» **Data records**
▽

-- ==== Sys2Proof/Machine/Convert.lean ====
section
/-! DEFINITION. Conversions, narrowing and widening, RA40 containers and the format register (R59, R66 to R71, R191
to R202). -/

namespace Sys2Proof.Machine

/-- The floating-point format of a 2-bit code: F32, F16, BF16, KF8 (R191 to R193). -/
def fmtOfCode (n : Nat) : FFmt :=
  match n with
  | 0 => fF32
  | 1 => fF16
  | 2 => fBF16
  | _ => fKF8

/-- A conversion to a floating-point format with one result (R169): overflow by FMT.SAT. -/
def cvtOp (i : Instr) (h : Hdr) (x : FA) (s : State) (f : FFmt) (val : Rd → Exact)
    (also : Rd → List RegWrite := fun _ => []) : Out :=
  crossOp i h s (fun rs =>
    let tab := shTab rs f val
    rs.flatMap (fun r =>
      r.put x.d (BitVec.ofNat 32 (f.round (fmtRnd r.fmt) (fmtSat r.fmt) (fmtFtz r.fmt) (r.away tab 0) (val r))) ++
        also r))

/-- CVTIF (R191). -/
def execCvtif (h : Hdr) (x : FA) (s : State) : Out :=
  cvtOp (.cvtif h x) h x s (fmtOfCode (x.fn.extractLsb' 2 2).toNat) (fun r =>
    .ofInt (match (x.fn.extractLsb' 0 2).toNat with
      | 0 => (r.w32 x.a).toInt
      | 1 => (r.w32 x.a).toNat
      | 2 => (r.w64 x.a).toInt
      | _ => (r.w64 x.a).toNat))

/-- Whether an integer destination code of CVTFI is unsigned, and its width (R192). -/
def cvtfiDst (n : Nat) : Bool × Nat :=
  match n with
  | 0 => (false, 32)
  | 1 => (true, 32)
  | 2 => (false, 64)
  | 3 => (true, 64)
  | 4 => (false, 16)
  | 5 => (true, 16)
  | 6 => (false, 8)
  | _ => (true, 8)

/-- Clamping to the range of an integer format (R64). -/
def clampFmt (unsigned : Bool) (w : Nat) (x : Int) : Int :=
  if unsigned then clampInt 0 (2 ^ w - 1) x else clampInt (-(2 ^ (w - 1))) (2 ^ (w - 1) - 1) x

/-- The mode of CVTFI: FMT.RND or the one its FN names (R192). -/
def cvtfiMode (fn : BitVec 8) (rnd : RMode) : RMode :=
  match (fn.extractLsb' 5 2).toNat with
  | 0 => rnd
  | 1 => .rtz
  | 2 => .rdn
  | _ => .rup

/-- d of each reader for a conversion to an integer, needed only under SH (R66). -/
def shTabInt (rs : List Rd) (val : Rd → Exact) : HashTab :=
  hashTab (rs.filter (fun r => fmtRnd r.fmt == .sh)) (fun r => (val r).hashInt)

/-- CVTFI (R192). -/
def execCvtfi (h : Hdr) (x : FA) (s : State) : Out :=
  crossOp (.cvtfi h x) h s (fun rs =>
    let val (r : Rd) : Exact :=
      let f := fmtOfCode (x.fn.extractLsb' 0 2).toNat
      f.decode (fmtFtz r.fmt) ((r.w32 x.a).toNat % 2 ^ f.width)
    let tab := shTabInt rs val
    let (u, w) := cvtfiDst (x.fn.extractLsb' 2 3).toNat
    rs.flatMap (fun r =>
      let v := clampFmt u w ((val r).toInt (cvtfiMode x.fn (fmtRnd r.fmt)) (r.away tab 0))
      if w = 64 then r.put64 x.d (BitVec.ofInt 64 v) else r.put x.d (BitVec.ofInt 32 v)))

/-- CVTFF (R193); an inline F32 constant supplies the bits of its own pattern (R87; log 155). -/
def execCvtff (h : Hdr) (x : FA) (s : State) : Out :=
  cvtOp (.cvtff h x) h x s (fmtOfCode (x.fn.extractLsb' 2 2).toNat) (fun r =>
    let f := fmtOfCode (x.fn.extractLsb' 0 2).toNat
    f.decode (fmtFtz r.fmt) ((r.w32 x.a).toNat / 2 ^ (f.width * (x.fn.extractLsb' 5 2).toNat) % 2 ^ f.width))

/-! ## Narrowing -/

/-- Elements per result word by NFMT (R194). -/
def nfmtCount (n : Nat) : Nat :=
  match n with
  | 0 => 4
  | 1 => 8
  | 2 => 4
  | _ => 2

/-- Bits per element by NFMT (R53). -/
def nfmtWidth (n : Nat) : Nat := 32 / nfmtCount n

/-- qmax of KI8 and KI4 (R59). -/
def qmaxOf (n : Nat) : Int := if n = 0 then 127 else 7

/-- The largest magnitude among values, NaN taking no part; none is 0 (R59). -/
def amaxOf (xs : List Exact) : Exact :=
  xs.foldl (fun m v => if v.isNan then m else m.max2 v.abs) (.zero false)

/-- The block scale of R59: the smallest s from 0 to 7 with round(amax / 2^s) ≤ qmax, or 7. -/
def blockScale (nfmt : Nat) (mode : RMode) (amax : Exact) : Nat :=
  ((List.range 8).find? (fun (s : Nat) => decide ((amax.scale (-(s : Int))).toInt mode.plain false ≤ qmaxOf nfmt))).getD 7

/-- Whether narrowing uses block scales: BSC with KI8 or KI4 (R59). -/
def scaled (fmt : Word) : Bool := fmtBsc fmt && fmtNfmt fmt ≤ 1

/-- The threads of the block that holds a thread (R194); the scalar unit is a block of its own. -/
def sameBlock (nfmt : Nat) (a b : Rd) : Bool :=
  match a.lane, b.lane with
  | some t, some u => t / (32 / nfmtCount nfmt) == u / (32 / nfmtCount nfmt)
  | _, _ => true

/-- Element k that a narrowing reads: register a + k under FTZ (R194). -/
def narrowSrc (r : Rd) (a : Opd) (k : Nat) : Exact := fF32.decode (fmtFtz r.fmt) (r.reg a k).toNat

/-- The scale of a reader's block, whose readers supply the elements `src` (R59, R194). -/
def scaleOf (rs : List Rd) (src : Rd → Nat → Exact) (mode : RMode) (r : Rd) : Nat :=
  if scaled r.fmt then
    blockScale (fmtNfmt r.fmt) mode (amaxOf ((rs.filter (sameBlock (fmtNfmt r.fmt) r)).flatMap (fun q =>
      (List.range (nfmtCount (fmtNfmt q.fmt))).map (src q))))
  else 0

/-- One element converted to NFMT (R59, R64, R65): its bits. -/
def narrowTo (nfmt : Nat) (mode : RMode) (sat ftz up : Bool) (v : Exact) : Nat :=
  match nfmt with
  | 0 => truncInt 8 (clampInt (-128) 127 (v.toInt mode up))
  | 1 => truncInt 4 (clampInt (-8) 7 (v.toInt mode up))
  | 2 => fKF8.round mode sat ftz up v
  | 3 => fF16.round mode sat ftz up v
  | _ => fBF16.round mode sat ftz up v

/-- d of one element under NFMT (R66). -/
def narrowHash (nfmt : Nat) (v : Exact) : Nat :=
  match nfmt with
  | 0 | 1 => v.hashInt
  | 2 => fKF8.hash v
  | 3 => fF16.hash v
  | _ => fBF16.hash v

/-- The value of narrowed bits (R53, R54). -/
def narrowVal (nfmt q : Nat) : Exact :=
  match nfmt with
  | 0 => .ofInt (sextNat 8 q)
  | 1 => .ofInt (sextNat 4 q)
  | 2 => fKF8.decode false q
  | 3 => fF16.decode false q
  | _ => fBF16.decode false q

/-- Packing n elements of w bits, element 0 lowest (R53). -/
def packElems (w n : Nat) (q : Nat → Nat) : Word :=
  BitVec.ofNat 32 ((List.range n).map (fun k => q k % 2 ^ w * 2 ^ (w * k))).sum

/-- One element of a reader narrowed under its FMT, its neighbours' elements deciding under SH (R66). -/
def narrowElem (rs : List Rd) (mode : RMode) (val : Rd → Exact) (k : Nat) (r : Rd) : Nat :=
  let tab := if mode == .sh then hashTab rs (fun q => narrowHash (fmtNfmt q.fmt) (val q)) else []
  narrowTo (fmtNfmt r.fmt) mode (fmtSat r.fmt) (fmtFtz r.fmt) (r.away tab k) (val r)

/-- F32 addition under RNE as R67 makes it, with FTZ. -/
def addRne (ftz : Bool) (a b : Exact) : Exact :=
  fF32.decode ftz (fF32.round .rne false ftz false (a.add .rne b))

/-- The residue of R67. -/
def residue (nfmt : Nat) (ftz : Bool) (t : Exact) (q s : Nat) : Word :=
  let v := narrowVal nfmt q
  match t with
  | .nan | .inf _ => 0
  | _ =>
    if v.isNan then 0
    else BitVec.ofNat 32 (fF32.round .rne false ftz false (t.add .rne (v.scale s).neg))

/-- Element k that CVTN narrows: the source, with its companion under .EF (R67, R194). -/
def cvtnSrc (x : FA) (r : Rd) (k : Nat) : Exact :=
  if x.fn.getLsbD 0 then addRne (fmtFtz r.fmt) (narrowSrc r x.a k) (narrowSrc r x.b k) else narrowSrc r x.a k

/-- What CVTN writes in one reader: the residues under .EF, then the packed word, then the scale under .SO (R67, R194). -/
def cvtnWrites (rs : List Rd) (x : FA) (r : Rd) : List RegWrite :=
  let ef := x.fn.getLsbD 0
  let nf := fmtNfmt r.fmt
  let mode (q : Rd) : RMode := if ef then .rne else fmtRnd q.fmt
  let s (q : Rd) : Nat := scaleOf rs (cvtnSrc x) (mode q) q
  let q (k : Nat) : Nat := narrowElem rs (mode r) (fun q => (cvtnSrc x q k).scale (-(s q : Int))) k r
  (if ef then (List.range (nfmtCount nf)).flatMap (fun k =>
    r.putReg x.b k (residue nf (fmtFtz r.fmt) (cvtnSrc x r k) (q k) (s r))) else []) ++
    r.put x.d (packElems (nfmtWidth nf) (nfmtCount nf) q) ++
    (if x.fn.getLsbD 1 then r.put x.c (BitVec.ofNat 32 (s r)) else [])

/-- CVTN (R194). -/
def execCvtn (h : Hdr) (x : FA) (s : State) : Out :=
  crossOp (.cvtn h x) h s (fun rs => rs.flatMap (cvtnWrites rs x))

/-- BSCALE (R195). -/
def execBscale (h : Hdr) (x : FA) (s : State) : Out :=
  crossOp (.bscale h x) h s (fun rs =>
    rs.flatMap (fun r => r.put x.d (BitVec.ofNat 32 (scaleOf rs (fun q => narrowSrc q x.a) (fmtRnd r.fmt) r))))

/-- EFCLR (R196). -/
def execEfclr (h : Hdr) (x : FA) (s : State) : Out :=
  regOp (.efclr h x) h s (fun r => r.puts x.d (List.replicate (x.fn.toNat + 1) 0))

/-! ## Widening -/

/-- Element k of a CVTW source (R197). -/
def cvtwElem (src : Nat) (ftz : Bool) (a : Word) (k : Nat) : Exact :=
  match src with
  | 0 => .ofInt (elemOf 8 false a k)
  | 1 => .ofInt (elemOf 4 false a k)
  | 2 => fKF8.decode false (a.toNat / 2 ^ (8 * k) % 2 ^ 8)
  | 3 => fF16.decode ftz (a.toNat / 2 ^ (16 * k) % 2 ^ 16)
  | _ => fBF16.decode ftz (a.toNat / 2 ^ (16 * k) % 2 ^ 16)

/-- CVTW (R197); an inline F32 constant supplies the bits of its own pattern (R87; log 155). -/
def execCvtw (h : Hdr) (x : FA) (s : State) : Out :=
  regOp (.cvtw h x) h s (fun r =>
    let sc : Nat := if x.fn.getLsbD 4 then (r.w32 x.b).toNat % 8 else 0
    r.puts x.d ((List.range (cvtwCount x.fn)).map (fun k =>
      let v := (cvtwElem (x.fn.extractLsb' 0 3).toNat (fmtFtz r.fmt) (r.w32 x.a) k).scale sc
      if x.fn.getLsbD 3 then BitVec.ofInt 32 (v.toInt .rtz false)
      else BitVec.ofNat 32 (fF32.round (fmtRnd r.fmt).plain (fmtSat r.fmt) (fmtFtz r.fmt) false v))))

/-! ## Packing and unpacking -/

/-- PACK.H (R198). -/
def execPackH (h : Hdr) (x : FA) (s : State) : Out :=
  regOp (.packH h x) h s (fun r => r.put x.d ((r.w32 x.b <<< 16) ||| (r.w32 x.a &&& 0xFFFF)))

/-- PACK.BI's value: byte mod(b, 4) of c replaced (R198). -/
def packBiVal (a b c : Word) : Word :=
  let n := 8 * (b.toNat % 4)
  (c &&& ~~~((0xFF : Word) <<< n)) ||| ((a &&& 0xFF) <<< n)

/-- PACK.BI (R198). -/
def execPackBi (h : Hdr) (x : FA) (s : State) : Out :=
  regOp (.packBi h x) h s (fun r => r.put x.d (packBiVal (r.w32 x.a) (r.w32 x.b) (r.w32 x.c)))

/-- Element k that PACK.N narrows: a or b, divided by its scale (R198). -/
def packNSrc (x : FA) (r : Rd) (k : Nat) : Exact :=
  let sc : Nat := if scaled r.fmt then (r.w32 x.c).toNat % 8 else 0
  (fF32.decode (fmtFtz r.fmt) (r.w32 (if k = 0 then x.a else x.b)).toNat).scale (-(sc : Int))

/-- PACK.N (R198). -/
def execPackN (h : Hdr) (x : FA) (s : State) : Out :=
  crossOp (.packN h x) h s (fun rs => rs.flatMap (fun r =>
    r.put x.d (packElems (nfmtWidth (fmtNfmt r.fmt)) 2 (fun k =>
      narrowElem rs (fmtRnd r.fmt) (fun q => packNSrc x q k) k r))))

/-- Element mod(b, 32 / w) of a, extended by FN bit 0 (R198). -/
def unpkVal (w : Nat) (fn : BitVec 8) (a b : Word) : Word :=
  BitVec.ofInt 32 (elemOf w (fn.getLsbD 0) a (b.toNat % (32 / w)))

/-- UNPK.H and UNPK.HU (R198). -/
def execUnpkH (h : Hdr) (x : FA) (s : State) : Out :=
  regOp (.unpkH h x) h s (fun r => r.put x.d (unpkVal 16 x.fn (r.w32 x.a) (r.w32 x.b)))

/-- UNPK.B and UNPK.BU (R198). -/
def execUnpkB (h : Hdr) (x : FA) (s : State) : Out :=
  regOp (.unpkB h x) h s (fun r => r.put x.d (unpkVal 8 x.fn (r.w32 x.a) (r.w32 x.b)))

/-- UNPK.N and UNPK.NU (R198). -/
def execUnpkN (h : Hdr) (x : FA) (s : State) : Out :=
  regOp (.unpkN h x) h s (fun r => r.put x.d (unpkVal 4 x.fn (r.w32 x.a) (r.w32 x.b)))

/-! ## RA40 -/

/-- The moduli and their product (R68). -/
def raMod (i : Nat) : Nat := 8191 + i
def raM : Nat := 8191 * 8192 * 8193

/-- The container of a value taken modulo each m_i, with a guard bit (R68, R69). -/
def raEncode (v : Int) (g : Bool) : DWord :=
  let res (i : Nat) : Nat := (v % (raMod i : Int)).toNat
  BitVec.ofNat 64 (res 0 + 2 ^ 13 * res 1 + 2 ^ 26 * res 2 + (if g then 2 ^ 63 else 0))

/-- The residues of a container, each reduced by its own modulus (R70). -/
def raResidues (w : Nat) : Nat × Nat × Nat := (w % 2 ^ 13 % 8191, w / 2 ^ 13 % 2 ^ 13, w / 2 ^ 26 % 2 ^ 14 % 8193)

/-- The value of bits 39:0 (R71). -/
def raDecode (w : Nat) : Int :=
  let (r0, r1, r2) := raResidues w
  let x := (r0 * 67117056 * 4096 + r1 * 67108863 * 8191 + r2 * 67100672 * 4097) % raM
  if x ≥ raM / 2 then (x : Int) - raM else x

/-- Whether a value lies in the RA40 range (R68). -/
def raInRange (v : Int) : Bool := -(raM / 2 : Nat) ≤ v && v < (raM / 2 : Nat)

/-- CVTRA (R199). -/
def execCvtra (h : Hdr) (x : FA) (s : State) : Out :=
  let g (r : Rd) : List RegWrite := if x.fn.getLsbD 2 then r.putPr x.c ((r.w64 x.a).getLsbD 63) else []
  let v (r : Rd) : Int := raDecode (r.w64 x.a).toNat
  match (x.fn.extractLsb' 0 2).toNat with
  | 0 => regOp (.cvtra h x) h s (fun r => r.put64 x.d (BitVec.ofInt 64 (v r)) ++ g r)
  | 1 =>
    cvtOp (.cvtra h x) h x s fF32 (fun r =>
      (Exact.ofInt (v r)).scale (if x.fn.getLsbD 3 then (r.w32 x.b).toInt else 0)) g
  | _ => regOp (.cvtra h x) h s (fun r => r.put x.d (BitVec.ofInt 32 (clampFmt false 32 (v r))) ++ g r)

/-- The container of an F32 source (R200). -/
def cvtarF (x : Exact) (mode : RMode) (up : Bool) : DWord :=
  match x with
  | .nan => raEncode 0 true
  | .inf neg => raEncode (if neg then -274877902848 else 274877902847) true
  | _ =>
    let v := x.toInt mode up
    raEncode v (!raInRange v)

/-- CVTAR (R200). -/
def execCvtar (h : Hdr) (x : FA) (s : State) : Out :=
  if x.fn == 2 then
    crossOp (.cvtar h x) h s (fun rs =>
      let val (r : Rd) : Exact := fF32.decode (fmtFtz r.fmt) (r.w32 x.a).toNat
      let tab := shTabInt rs val
      rs.flatMap (fun r => r.put64 x.d (cvtarF (val r) (fmtRnd r.fmt) (r.away tab 0))))
  else regOp (.cvtar h x) h s (fun r =>
    let v := if x.fn == 1 then (r.w64 x.a).toInt else (r.w32 x.a).toInt
    r.put64 x.d (raEncode v (!raInRange v)))

/-! ## The format register -/

/-- Setting the issuing tiller's FMT: a value that R61 forbids raises Illegal Operand and leaves FMT unchanged; a false
guard has no effect (R60, R201). -/
def setFmt (i : Instr) (h : Hdr) (s : State) (val : Rd → Word) : Out :=
  issue i s (fun f s =>
    if f.guardU h s.cycle then
      let w := val { s := s, f := f, lane := none }
      if fmtOk w then (s.updT f (fun t => { t with fmt := w })).advance f i
      else s.trapAll f i.size 0x02 0
    else s.advance f i)

/-- The low n bits of an immediate. -/
def immLow (n : Nat) : Imm → BitVec n
  | .short w => w.setWidth n
  | .long w => w.setWidth n

/-- SETFMT.R (R201). -/
def execSetfmtR (h : Hdr) (x : FI) (s : State) : Out := setFmt (.setfmtR h x) h s (fun r => r.w32 x.a)

/-- SETFMT with IMM24: SEED unchanged (R201). -/
def execSetfmt (h : Hdr) (x : FI) (s : State) : Out :=
  setFmt (.setfmt h x) h s (fun r => fmtSeed r.fmt ++ immLow 16 x.imm)

/-- SETFMT of the long form (R201). -/
def execSetfmtLong (h : Hdr) (x : FI) (s : State) : Out := setFmt (.setfmtLong h x) h s (fun _ => immLow 32 x.imm)

/-- SETFMT.SEED (R201). -/
def execSetfmtSeed (h : Hdr) (x : FI) (s : State) : Out :=
  setFmt (.setfmtSeed h x) h s (fun r => immLow 16 x.imm ++ r.fmt.extractLsb' 0 16)

/-- GETFMT (R202). -/
def execGetfmt (h : Hdr) (x : FA) (s : State) : Out := regOp (.getfmt h x) h s (fun r => r.put x.d r.fmt)

end Sys2Proof.Machine
end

△

» **EXERCISE DETAILS**
Please make an exact copy of the lines above from the line with "1 => (true, 32)" through the line with "let (u, w) := cvtfiDst", both ends included.

» **ANSWER TO THIS TASK**
  | 1 => (true, 32)
  | 2 => (false, 64)
  | 3 => (true, 64)
  | 4 => (false, 16)
  | 5 => (true, 16)
  | 6 => (false, 8)
  | _ => (true, 8)

/-- Clamping to the range of an integer format (R64). -/
def clampFmt (unsigned : Bool) (w : Nat) (x : Int) : Int :=
  if unsigned then clampInt 0 (2 ^ w - 1) x else clampInt (-(2 ^ (w - 1))) (2 ^ (w - 1) - 1) x

/-- The mode of CVTFI: FMT.RND or the one its FN names (R192). -/
def cvtfiMode (fn : BitVec 8) (rnd : RMode) : RMode :=
  match (fn.extractLsb' 5 2).toNat with
  | 0 => rnd
  | 1 => .rtz
  | 2 => .rdn
  | _ => .rup

/-- d of each reader for a conversion to an integer, needed only under SH (R66). -/
def shTabInt (rs : List Rd) (val : Rd → Exact) : HashTab :=
  hashTab (rs.filter (fun r => fmtRnd r.fmt == .sh)) (fun r => (val r).hashInt)

/-- CVTFI (R192). -/
def execCvtfi (h : Hdr) (x : FA) (s : State) : Out :=
  crossOp (.cvtfi h x) h s (fun rs =>
    let val (r : Rd) : Exact :=
      let f := fmtOfCode (x.fn.extractLsb' 0 2).toNat
      f.decode (fmtFtz r.fmt) ((r.w32 x.a).toNat % 2 ^ f.width)
    let tab := shTabInt rs val
    let (u, w) := cvtfiDst (x.fn.extractLsb' 2 3).toNat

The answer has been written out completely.